US researchers, who, in 2017, first carried out the ‘artificial womb’ experiment, are now seeking Food and Drug Administration approval for its tests on humans (Pic. Courtesy IANS)
A team of US researchers, who, in 2017, first carried out the ‘artificial womb’ experiment, are now seeking Food and Drug Administration (FDA) approval for its tests on humans, according to a report.
The regulators are expected to consider clinical trials of the system which mimics the womb, and could reduce deaths and disability for babies born extremely premature, Nature reported.
According to the World Health Organisation, preterm birth is the largest cause of death and disability in children under five.

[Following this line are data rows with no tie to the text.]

-- ==== Sys2Proof/Machine/Scalar.lean ====
section
/-! DEFINITION. Slot 0: integer arithmetic, compares and flags (11_isa_scalar_and_control.md R226-R236). -/

namespace Sys2Proof.Machine

/-- A slot-0 instruction that writes a scalar register with a latency and has no check (Table 11-1). -/
def State.scalar (s : State) (p : FReg) (lat : Nat) (d : SReg) (v : Word) : Out :=
  s.runSlot 0 p [] none (fun _ => .ok) fun s => { s with c := s.c.oweS lat 0 d v }

/-- A slot-0 instruction that writes a flag, latency 1. -/
def State.flagOp (s : State) (p : FReg) (d : FReg) (v : Bool) : Out :=
  s.runSlot 0 p [] none (fun _ => .ok) fun s => { s with c := s.c.oweF 0 d v }

/-- Bits [127:64] of a product of integers. -/
def highWord (x : Int) : Word := BitVec.ofInt 64 (x / (2 ^ 64 : Nat))

/-- Signed quotient and remainder of R229, truncated toward zero. -/
def quotRem (a b : Int) : Int × Int :=
  if b = 0 then (-1, a) else (a.tdiv b, a.tmod b)

/-- Unsigned quotient and remainder of R229. -/
def quotRemN (a b : Nat) : Nat × Nat := if b = 0 then (2 ^ 64 - 1, a) else (a / b, a % b)

/-! ## The ALU group (Table 11-2) -/

def execNop (s : State) : Out := .next s
def execAdd (p : FReg) (d a b : SReg) (s : State) : Out := s.scalar p 1 d (s.c.readS a + s.c.readS b)
def execSub (p : FReg) (d a b : SReg) (s : State) : Out := s.scalar p 1 d (s.c.readS a - s.c.readS b)
def execMul (p : FReg) (d a b : SReg) (s : State) : Out := s.scalar p 3 d (s.c.readS a * s.c.readS b)
def execMulh (p : FReg) (d a b : SReg) (s : State) : Out :=
  s.scalar p 3 d (highWord ((s.c.readS a).toInt * (s.c.readS b).toInt))
def execMulhn (p : FReg) (d a b : SReg) (s : State) : Out :=
  s.scalar p 3 d (highWord ((s.c.readS a).toNat * (s.c.readS b).toNat : Nat))
def execDiv (p : FReg) (d a b : SReg) (s : State) : Out :=
  s.scalar p 8 d (BitVec.ofInt 64 (quotRem (s.c.readS a).toInt (s.c.readS b).toInt).1)
def execDivn (p : FReg) (d a b : SReg) (s : State) : Out :=
  s.scalar p 8 d (BitVec.ofNat 64 (quotRemN (s.c.readS a).toNat (s.c.readS b).toNat).1)
def execRem (p : FReg) (d a b : SReg) (s : State) : Out :=
  s.scalar p 8 d (BitVec.ofInt 64 (quotRem (s.c.readS a).toInt (s.c.readS b).toInt).2)
def execRemn (p : FReg) (d a b : SReg) (s : State) : Out :=
  s.scalar p 8 d (BitVec.ofNat 64 (quotRemN (s.c.readS a).toNat (s.c.readS b).toNat).2)
def execAnd (p : FReg) (d a b : SReg) (s : State) : Out := s.scalar p 1 d (s.c.readS a &&& s.c.readS b)
def execOr (p : FReg) (d a b : SReg) (s : State) : Out := s.scalar p 1 d (s.c.readS a ||| s.c.readS b)
def execXor (p : FReg) (d a b : SReg) (s : State) : Out := s.scalar p 1 d (s.c.readS a ^^^ s.c.readS b)
def execShl (p : FReg) (d a b : SReg) (s : State) : Out :=
  s.scalar p 1 d (s.c.readS a <<< ((s.c.readS b).toNat % 64))
def execShr (p : FReg) (d a b : SReg) (s : State) : Out :=
  s.scalar p 1 d (s.c.readS a >>> ((s.c.readS b).toNat % 64))
def execSra (p : FReg) (d a b : SReg) (s : State) : Out :=
  s.scalar p 1 d ((s.c.readS a).sshiftRight ((s.c.readS b).toNat % 64))
def execMin (p : FReg) (d a b : SReg) (s : State) : Out :=
  s.scalar p 1 d (if (s.c.readS a).slt (s.c.readS b) then s.c.readS a else s.c.readS b)
def execMax (p : FReg) (d a b : SReg) (s : State) : Out :=
  s.scalar p 1 d (if (s.c.readS a).slt (s.c.readS b) then s.c.readS b else s.c.readS a)
def execMinn (p : FReg) (d a b : SReg) (s : State) : Out :=
  s.scalar p 1 d (if s.c.readS a < s.c.readS b then s.c.readS a else s.c.readS b)
def execMaxn (p : FReg) (d a b : SReg) (s : State) : Out :=
  s.scalar p 1 d (if s.c.readS a < s.c.readS b then s.c.readS b else s.c.readS a)
def execClz (p : FReg) (d a : SReg) (s : State) : Out :=
  s.scalar p 1 d (BitVec.ofNat 64 (leadZeros 64 (s.c.readS a).toNat))
def execCtz (p : FReg) (d a : SReg) (s : State) : Out :=
  s.scalar p 1 d (BitVec.ofNat 64 (trailZeros 64 (s.c.readS a).toNat))
def execPopc (p : FReg) (d a : SReg) (s : State) : Out :=
  s.scalar p 1 d (BitVec.ofNat 64 (popCount 64 (s.c.readS a).toNat))
/-- R233. -/
def execAddx (p : FReg) (d a b : SReg) (sh : Fin 8) (s : State) : Out :=
  s.scalar p 1 d (s.c.readS a + (s.c.readS b <<< sh.val))
/-- R234: the flag is read at issue. -/
def execSel (p : FReg) (d a b : SReg) (fs : FReg) (s : State) : Out :=
  s.scalar p 1 d (if s.readF fs then s.c.readS a else s.c.readS b)

/-! ## Immediate forms (R230-R232) -/

def execAddi (p : FReg) (d a : SReg) (imm : BitVec 12) (s : State) : Out := s.scalar p 1 d (s.c.readS a + imm.signExtend 64)
def execAndi (p : FReg) (d a : SReg) (imm : BitVec 12) (s : State) : Out := s.scalar p 1 d (s.c.readS a &&& imm.signExtend 64)
def execOri (p : FReg) (d a : SReg) (imm : BitVec 12) (s : State) : Out := s.scalar p 1 d (s.c.readS a ||| imm.signExtend 64)
def execXori (p : FReg) (d a : SReg) (imm : BitVec 12) (s : State) : Out := s.scalar p 1 d (s.c.readS a ^^^ imm.signExtend 64)
def execShli (p : FReg) (d a : SReg) (sh : Fin 64) (s : State) : Out := s.scalar p 1 d (s.c.readS a <<< sh.val)
def execShri (p : FReg) (d a : SReg) (sh : Fin 64) (s : State) : Out := s.scalar p 1 d (s.c.readS a >>> sh.val)
def execSrai (p : FReg) (d a : SReg) (sh : Fin 64) (s : State) : Out := s.scalar p 1 d ((s.c.readS a).sshiftRight sh.val)

/-- Bits [pos+lenm1 : pos] of a word. -/
def wordField (x : Word) (pos lenm1 : Nat) : Nat := bits x.toNat pos (lenm1 + 1)

def execExts (p : FReg) (d a : SReg) (pos lenm1 : Fin 64) (s : State) : Out :=
  s.scalar p 1 d (BitVec.ofInt 64 (sgn (lenm1.val + 1) (wordField (s.c.readS a) pos.val lenm1.val)))
def execExtz (p : FReg) (d a : SReg) (pos lenm1 : Fin 64) (s : State) : Out :=
  s.scalar p 1 d (BitVec.ofNat 64 (wordField (s.c.readS a) pos.val lenm1.val))
def execLi (p : FReg) (d : SReg) (imm : BitVec 17) (s : State) : Out := s.scalar p 1 d (imm.signExtend 64)
def execLih (p : FReg) (d : SReg) (imm : BitVec 16) (s : State) : Out :=
  s.scalar p 1 d ((s.c.readS d <<< 16) ||| imm.setWidth 64)

/-! ## Compares and flags (R235, R236) -/

def execCmp (p : FReg) (fd : FReg) (a b : SReg) (c : Cond) (s : State) : Out :=
  s.flagOp p fd (condWords c (s.c.readS a) (s.c.readS b))
def execCmpi (p : FReg) (fd : FReg) (a : SReg) (c : Cond) (imm : BitVec 9) (s : State) : Out :=
  s.flagOp p fd (condWords c (s.c.readS a) (imm.signExtend 64))
def execFset (p : FReg) (fd : FReg) (s : State) : Out := s.flagOp p fd true
def execFclr (p : FReg) (fd : FReg) (s : State) : Out := s.flagOp p fd false
def execFand (p : FReg) (fd fa fb : FReg) (s : State) : Out := s.flagOp p fd (s.readF fa && s.readF fb)
def execForr (p : FReg) (fd fa fb : FReg) (s : State) : Out := s.flagOp p fd (s.readF fa || s.readF fb)
def execFnot (p : FReg) (fd fa : FReg) (s : State) : Out := s.flagOp p fd (!s.readF fa)

end Sys2Proof.Machine
end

In 2020, there were about 13.4 million such births worldwide.
In 2017, scientists at the Children’s Hospital of Philadelphia (CHOP) in Pennsylvania kept a developing lamb alive for 28 days in a sterilised bag filled with fluid, where it received amniotic fluid, medicine and oxygen through tubes connected to umbilical cord tissue.
The experiment showed that the lamb had positive growth in its lung, GI tract and brain development.
Now, the team at CHOP have sought approval for the first human clinical trials of the device they’ve been testing, named the Extra-uterine Environment for Newborn Development, or EXTEND.
The team has emphasised that the technology is not intended — or able — to support development from conception to birth. Rather, it may simulate some elements of a natural womb and will increase survival, improve outcomes for extremely premature babies, the report said.
“If it’s as successful as we think it can be, ultimately, the majority of pregnancies that are predicted at-risk for extreme prematurity would be delivered early onto our system rather than being delivered prematurely onto a ventilator,” Alan Flake, a foetal surgeon at CHOP who has been leading the effort, was quoted as saying in a 2017 video.
Flake is among several of the CHOP team who joined a start-up company, Vitara Biomedical in Philadelphia. It has since raised $100 million to develop EXTEND.
Meanwhile, the FDA’s meeting of independent advisers aims to discuss regulatory and ethical considerations and what human trials for the technology might look like.
“This is definitely an exciting step and it’s been a long time coming,” says Kelly Werner, a bioethicist and neonatologist at Columbia University Medical Center in New York City, was quoted as saying.
“Clinicians who work with premature babies will be closely following this meeting,” she said.